Return, exactly and in full, the lines of the records below starting at the one with "0x29 | .standinInvalid => 0x2A" and ending at the one with "refused, with nothing", and no other lines.

[[ EXTRACTED ENTRIES, beginning ]]

-- ==== Sys2Proof/Machine/HostTypes.lean ====
section
/-! DEFINITION. Opcodes, their marks and lengths (Table 11.4), status codes (Table 11.11), and the outcomes of a host
command's own conditions and effect. -/
namespace Sys2Proof.Machine

/-- Table 11.11. -/
inductive Status where
  | ok | badRev | lenTooLong | lenMismatch | tagBusy | busyQueue | nodeMismatch | badOpcode | faultState | recoveryState
  | lenInvalid | fieldInvalid | formatInvalid | countRange | chainOrder | beatUnsupported | beatPassed | beatRange
  | launchConflict | addrRange | dataPoison | busyUnit | unitFaulted | noSpare | busySeed | sliceInvalid | busyFabric
  | routeInvalid | busyEpoch | bankInvalid | heddleField | heddleExists | heddleFull | heddleOverlap | portIsDown
  | standinInvalid | stepOrder | collField | collRange | opidExists | busyColl | hxField | hxOrder | hxPaused | hxNotReady
  | busyHx | busyRefill | unverified | storeDown | ckpOrder | busyPress | noPress | pressUnknown | sigInvalid | fwOrder
  deriving DecidableEq, Repr

def Status.code : Status → BitVec 8
  | .ok => 0x00 | .badRev => 0x01 | .lenTooLong => 0x02 | .lenMismatch => 0x03 | .tagBusy => 0x04 | .busyQueue => 0x05
  | .nodeMismatch => 0x06 | .badOpcode => 0x07 | .faultState => 0x08 | .recoveryState => 0x09 | .lenInvalid => 0x0A
  | .fieldInvalid => 0x0B | .formatInvalid => 0x0C | .countRange => 0x0D | .chainOrder => 0x0E | .beatUnsupported => 0x0F
  | .beatPassed => 0x10 | .beatRange => 0x11 | .launchConflict => 0x12 | .addrRange => 0x18 | .dataPoison => 0x19
  | .busyUnit => 0x1A | .unitFaulted => 0x1B | .noSpare => 0x1C | .busySeed => 0x1D | .sliceInvalid => 0x20
  | .busyFabric => 0x21 | .routeInvalid => 0x22 | .busyEpoch => 0x23 | .bankInvalid => 0x24 | .heddleField => 0x25
  | .heddleExists => 0x26 | .heddleFull => 0x27 | .heddleOverlap => 0x28 | .portIsDown => 0x29 | .standinInvalid => 0x2A
  | .stepOrder => 0x30 | .collField => 0x31 | .collRange => 0x32 | .opidExists => 0x33 | .busyColl => 0x34
  | .hxField => 0x38 | .hxOrder => 0x39 | .hxPaused => 0x3A | .hxNotReady => 0x3B | .busyHx => 0x3C | .busyRefill => 0x40
  | .unverified => 0x41 | .storeDown => 0x42 | .ckpOrder => 0x43 | .busyPress => 0x44 | .noPress => 0x45
  | .pressUnknown => 0x46 | .sigInvalid => 0x48 | .fwOrder => 0x49

/-- What a command's own conditions and effect come to: completed with a payload and DETAIL; refused, with nothing
executed; poisoned data returned (R494); accepted, to be answered once armed (R37); or stopped by the model. -/
inductive HRes where
  | done (s : State) (payload : List Byte) (detail : Nat)
  | refuse (st : Status) (detail : Nat)
  | poison (s : State) (payload : List Byte) (detail : Nat)
  | later (s : State)
  | stop (f : Fault)

/-- Completed with an empty payload. -/
def HRes.ok (s : State) : HRes := .done s [] 0

/-- Refuse where a condition holds; else go on. -/
def HRes.orElse (c : Bool) (st : Status) (r : HRes) : HRes := if c then .refuse st 0 else r

/-! ## Table 11.4 -/

def cmdCode : HostOp → BitVec 16
  | .ping => 0x01 | .regRead _ => 0x02 | .regWrite _ => 0x03 | .snapshot => 0x04 | .memRead _ _ => 0x05
  | .memWrite _ _ _ _ => 0x06 | .evtRead _ _ => 0x07 | .jnlRead _ => 0x08 | .loadProgram _ => 0x10 | .launch _ => 0x11
  | .halt _ => 0x12 | .unitRetire _ _ => 0x13 | .setRouteWrite _ => 0x20 | .setRouteSwitch _ => 0x20
  | .setHeddleInstall _ => 0x21 | .setHeddleRemove _ => 0x21 | .cmapRead => 0x22 | .collective _ _ => 0x30
  | .collReserved _ _ _ _ => 0x30
  | .stepResolve _ _ => 0x31 | .digest _ => 0x32 | .checkpoint _ _ => 0x40 | .restore _ => 0x41 | .refill _ _ _ _ => 0x42
  | .evacuate _ => 0x43 | .pressAcquire _ _ _ => 0x48 | .pressRelease _ => 0x49 | .hxGeneral _ => 0x50
  | .hxShards _ _ => 0x50 | .hxPeers _ => 0x50 | .hxMember _ => 0x50 | .hxCommit => 0x50 | .hxOuter _ _ => 0x51
  | .hxApply _ _ _ => 0x52 | .hxFetch _ => 0x53 | .hxResume _ => 0x54 | .hxRekey => 0x55 | .ripRead _ _ => 0x60
  | .attest _ => 0x68 | .fwStage _ => 0x69 | .fwCommit _ _ _ => 0x6A | .fwRecover _ => 0x6B

/-- Marks of an opcode. -/
def markJ (c : BitVec 16) : Bool :=
  [0x03, 0x10, 0x13, 0x20, 0x21, 0x31, 0x41, 0x42, 0x43, 0x48, 0x49, 0x50, 0x53, 0x54, 0x55, 0x69, 0x6A].contains c.toNat
def markL (c : BitVec 16) : Bool := [0x04, 0x11, 0x30].contains c.toNat
def markF (c : BitVec 16) : Bool := [0x01, 0x02, 0x04, 0x05, 0x07, 0x08, 0x22, 0x60, 0x68].contains c.toNat
def markR (c : BitVec 16) : Bool := [0x01, 0x02, 0x07, 0x08, 0x68, 0x6B].contains c.toNat

/-- Payload bytes of a request, as its fields imply them. -/
def cmdLen : HostOp → Nat
  | .ping => 0 | .regRead l => 4 * l.length | .regWrite l => 8 * l.length | .snapshot => 0 | .memRead _ _ => 16
  | .memWrite _ _ _ d => 16 + d.length | .evtRead _ _ => 8 | .jnlRead _ => 4 | .loadProgram p => 48 + 16 * p.words.length
  | .launch _ => 112 | .halt _ => 40 | .unitRetire _ _ => 4 | .setRouteWrite p => 136 + 8 * p.redirects.length
  | .setRouteSwitch _ => 4 | .setHeddleInstall _ => 24 | .setHeddleRemove _ => 24 | .cmapRead => 0
  | .collective _ p => match p.counts with
    | none => 64
    | some l => 64 + 5 * l.length
  | .collReserved n _ _ _ => n
  | .stepResolve _ _ => 8 | .digest _ => 8 | .checkpoint _ _ => 8 | .restore _ => 4
  | .refill _ _ _ sets => 8 + 8 * sets.length | .evacuate _ => 4 | .pressAcquire _ _ _ => 8 | .pressRelease _ => 4
  | .hxGeneral _ => 48 | .hxShards _ l => 8 + 8 * l.length | .hxPeers l => 8 + 168 * l.length | .hxMember _ => 16
  | .hxCommit => 8 | .hxOuter _ _ => 8 | .hxApply _ _ _ => 16 | .hxFetch _ => 4 | .hxResume _ => 4 | .hxRekey => 0
  | .ripRead _ _ => 4 | .attest _ => 32 | .fwStage p => 16 + p.bytes.length | .fwCommit _ _ _ => 8
  | .fwRecover p => 16 + p.bytes.length

/-- A LEN that R499 lets a COLLECTIVE have: 64 + 5 m. One with the wrong m is refused later, with COLL_FIELD. -/
def collLen (n : Nat) : Bool := decide (64 ≤ n) && (n - 64) % 5 == 0

/-- Check 12: a LEN that no count implies; every opcode but those of LEN 0 refuses LEN = 0 (R485). -/
def badLen (h : Hdr) (op : HostOp) : Bool :=
  (match op with
  | .collective _ p => if p.counts.isNone then !collLen h.len.toNat else h.len.toNat != cmdLen op
  | _ => h.len.toNat != cmdLen op) ||
  match op with
  | .regRead l => l.isEmpty
  | .regWrite l => l.isEmpty
  | _ => false

/-- Check 13: a reserved value in a defined field, with the byte offset of the field in the payload.
DEDUCED, log entry 56. -/
def badField (op : HostOp) : Option Nat :=
  let bad := fun (b : Bool) (off : Nat) => if b then some off else none
  match op with
  | .evtRead net _ => bad (decide (1 < net.toNat)) 0
  | .loadProgram p => bad (p.umask == 0) 0
  | .launch p => bad (p.umask == 0) 0
  | .halt m => bad (m == 0) 0
  | .unitRetire d u => if 1 < d.toNat then some 0 else bad (decide (159 < u.toNat)) 1
  | .stepResolve _ a => bad (a == 0 || decide (4 < a.toNat)) 6
  | .checkpoint _ id => bad (id == 0) 6
  | .restore id => bad (id == 0) 0
  | .refill _ rid _ _ => bad (rid == 0) 4
  | .pressAcquire a _ d =>
    if a == 0 || decide (8 < a.toNat) then some 0 else bad (d == 0 || decide (86400 < d.toNat)) 4
  | .hxGeneral p => bad (decide (256 < p.nshard.toNat)) 10
  | .hxFetch i => bad (decide (63 < i.toNat)) 0
  | .hxResume c => bad (decide (6 < c.toNat)) 0
  | .fwCommit i _ _ => bad (i == 0 || decide (2 < i.toNat)) 0
  | _ => none

/-- Format codes that a command names: 0xF, or one outside Table 2.1. -/
def badFormat (op : HostOp) : Bool :=
  match op with
  | .collective _ p => [p.sfmt, p.wfmt, p.dfmt].any fun f => f == 15
  | .collReserved _ a b c => [a, b, c].any fun f => f == 15
  | _ => false

/-- Check 14: a count outside its range in Table 11.4. DEDUCED, log entry 56. -/
def badCount (op : HostOp) : Bool :=
  match op with
  | .regRead l => decide (256 < l.length)
  | .regWrite l => decide (256 < l.length)
  | .memRead _ c => c == 0 || decide (8176 < c.toNat)
  | .memWrite _ _ _ d => d.isEmpty || decide (8176 < d.length)
  | .loadProgram p => p.words.isEmpty || decide (509 < p.words.length) || decide (4096 < p.first.toNat % 4096 + p.words.length)
  | .setRouteWrite p => decide (4 < p.redirects.length)
  | .refill _ _ _ sets => decide (64 < sets.length)
  | .hxShards f l => l.isEmpty || decide (256 < f.toNat + l.length)
  | .hxPeers l => l.isEmpty || decide (48 < l.length)
  | .fwStage p => decide (p.total.toNat < 29921) || decide (33554432 < p.total.toNat)
  | .fwRecover p => decide (p.total.toNat < 29921) || decide (33554432 < p.total.toNat)
  | .ripRead _ n => n == 0 || decide (204 < n.toNat)
  | _ => false

/-! ## Masks (R496) -/

/-- Units that a unit mask names, in mask order. -/
def maskUnits (m : BitVec 320) : List UnitId := allUnits.filter fun u => m.getLsbD (160 * u.die.val + u.num.val)

/-- Something happens at a launch beat N that R35 and R36 allow. -/
def beatPassed (s : State) (n : Beat) : Bool := decide ((n - s.beat).toInt < 16)
def beatFar (s : State) (n : Beat) : Bool := decide (2 ^ 32 ≤ (n - s.beat).toNat)

end Sys2Proof.Machine
end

[[ EXTRACTED ENTRIES, end ]]

■ EXERCISE RESPONSE:
  | .heddleExists => 0x26 | .heddleFull => 0x27 | .heddleOverlap => 0x28 | .portIsDown => 0x29 | .standinInvalid => 0x2A
  | .stepOrder => 0x30 | .collField => 0x31 | .collRange => 0x32 | .opidExists => 0x33 | .busyColl => 0x34
  | .hxField => 0x38 | .hxOrder => 0x39 | .hxPaused => 0x3A | .hxNotReady => 0x3B | .busyHx => 0x3C | .busyRefill => 0x40
  | .unverified => 0x41 | .storeDown => 0x42 | .ckpOrder => 0x43 | .busyPress => 0x44 | .noPress => 0x45
  | .pressUnknown => 0x46 | .sigInvalid => 0x48 | .fwOrder => 0x49

/-- What a command's own conditions and effect come to: completed with a payload and DETAIL; refused, with nothing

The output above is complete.